- [EXERCISE]
Please write out, exactly, every line of the listing from its first line through the one that includes "a port, which".
------------
-- ==== Sys2Proof/Syntax.lean ====
section
/-! DEFINITION. The instructions and events of the Amimor: one constructor for each row of
spec/opcode_table.json. The first 227 are instruction words, their arguments the fields of the word
(R191, R201-R203); the others are steps of the package's units, which have no word. -/

namespace Sys2Proof

/-- A core by die, cluster index (row * 8 + column) and core number: 0-7 lane cores, 8 stager, 9 issuer
(R4, R5, R327). -/
structure CoreId where
  die : BitVec 2
  clu : BitVec 6
  core : BitVec 4
  deriving DecidableEq, Repr, Inhabited

/-- Who writes a die's control space (R48): the host, a task by its task number, or a unit of the device or a port, which
has no staging buffer. -/
inductive Writer where
  | host
  | task (key : Nat)
  | unit
  deriving DecidableEq, Repr

/-- The control-space offsets that take 32-byte commands (R48, R419). -/
inductive CmdSlot where
  | invalidate | page | preempt | launch | attest
  deriving DecidableEq, Repr

/-- What a plain register write names (R237, R436): a control register of the current task, or a
doubleword of a die's control space written by some writer. -/
inductive RegTarget where
  | creg (n : BitVec 12)
  | control (w : Writer) (die : BitVec 2) (off : BitVec 30)
  deriving DecidableEq, Repr

/-- A Rilah flit (R393): header, payload, link check. -/
structure Flit where
  hdr : W64
  payload : List Byte
  check : W64
  deriving DecidableEq, Repr, Inhabited

/-- A Rilah packet (R395): the four header doublewords and the payload. -/
structure Packet where
  h0 : W64
  h1 : W64
  h2 : W64
  h3 : W64
  data : List Byte
  deriving DecidableEq, Repr, Inhabited

/-- Where a packet comes in: port, traffic class and network (R397, R401). -/
structure Ingress where
  port : BitVec 4
  cls : BitVec 2
  net : BitVec 2
  deriving DecidableEq, Repr, Inhabited
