-- ==== Sys2Proof/Machine/Graft.lean ====
section
/-! DEFINITION. Field ports and the graft engine (R338-R356): binding a port to its group's graph, snapshots into
windows, deliveries, and commands held until their window. -/

namespace Sys2Proof.Machine

/-- A field of a port's kept descriptor (R340). -/
def Port.field (p : Port) (i lo len : Nat) : Nat := fieldOf (lget p.dws i) lo len
/-- `LAG` (R340). -/
def Port.lag (p : Port) : Nat := p.field 0 7 1
/-- `NSH` (R340). -/
def Port.nsh (p : Port) : Int := signedNat 8 (p.field 0 12 8)
/-- `OFF` (R340). -/
def Port.off (p : Port) : Exact := (f64.decode (lget p.dws 1).toNat).val
/-- `SCOMP` (R340). -/
def Port.scomp (p : Port) : Nat := p.field 2 16 16
/-- `RCOMP` (R340). -/
def Port.rcomp (p : Port) : Nat := p.field 2 0 16
/-- `ISND` (R340). -/
def Port.isnd (p : Port) : Nat := p.field 4 0 32
/-- `IRCV` (R340). -/
def Port.ircv (p : Port) : Nat := p.field 4 32 32
/-- `STATE` (R340). -/
def Port.state (p : Port) : W64 := lget p.dws 5
/-- Bytes of the state area (R343). -/
def Port.areaSize (p : Port) : Nat := 256 + 192 * p.nsc + 8 * p.coli.length + 4 * (p.nrc + 1)

/-- Little-endian 32-bit numbers of bytes. -/
def nat32s (b : List Byte) : List Nat := (chunks 4 b.length b).map leNat
/-- Little-endian doublewords of bytes. -/
def dwords (b : List Byte) : List W64 := (chunks 8 b.length b).map fun d => BitVec.ofNat 64 (leNat d)

/-- An operation that meets a further fault: the first of the order of R324 stays (R346). -/
def EngineOp.firstFault (o : EngineOp) (f : OpFault) : EngineOp :=
  if statusRank (faultStatus f.1) < statusRank o.status then o.stop f else o

/-- An operation that a condition ends before any effect (R346): neither a fault nor a failure it has met is recorded. -/
def EngineOp.refuse (o : EngineOp) (st : Nat) (va : W64) : EngineOp := { o with status := st, cause := 0, errva := some va }

/-- The context in which an engine translates the addresses that a port's FPBIND carried (R434): its state area and its
group block. -/
def Port.ctx (p : Port) (o : EngineOp) : Ctx := { o.ctx' with window := p.window, recNo := p.recNo }

/-- Reads a range for a command (R106), noting what it meets; none where it faults. -/
def portRead (c : Ctx) (va : W64) (n : Nat) (q : EngineOp × State) : Option (List Byte) × EngineOp × State :=
  let r := readRange c q.1.reader va n q.2
  let o := { q.1 with seen := r.1.seen }.zeroed r.1.failed
  match r.1.fault with
  | some f => (none, o.firstFault f, r.2)
  | none => (some r.1.data, o, r.2)

/-- Checks that a command may access a range (R45, R346). -/
def portProbe (c : Ctx) (acc : Access) (va : W64) (n : Nat) (q : EngineOp × State) : EngineOp × State :=
  let f := rangePages c acc va n q.2
  ((match f.1.2 with | some f => q.1.firstFault f | none => q.1), f.2)

/-- Meets the failures that a write of `n` bytes at a PA reads (R80). -/
def State.meetPut (s : State) (pa n : Nat) : State :=
  let whole := s.failed.filter (s.unitReplaced pa n)
  let s := { s with failed := s.failed.filter (!s.unitReplaced pa n ·) }.meet pa n
  { s with failed := s.failed ++ whole }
------------
- [FINISHED TASK]
-- ==== Sys2Proof/Syntax.lean ====
section
/-! DEFINITION. The instructions and events of the Amimor: one constructor for each row of
spec/opcode_table.json. The first 227 are instruction words, their arguments the fields of the word
(R191, R201-R203); the others are steps of the package's units, which have no word. -/

namespace Sys2Proof

/-- A core by die, cluster index (row * 8 + column) and core number: 0-7 lane cores, 8 stager, 9 issuer
(R4, R5, R327). -/
structure CoreId where
  die : BitVec 2
  clu : BitVec 6
  core : BitVec 4
  deriving DecidableEq, Repr, Inhabited

/-- Who writes a die's control space (R48): the host, a task by its task number, or a unit of the device or a port, which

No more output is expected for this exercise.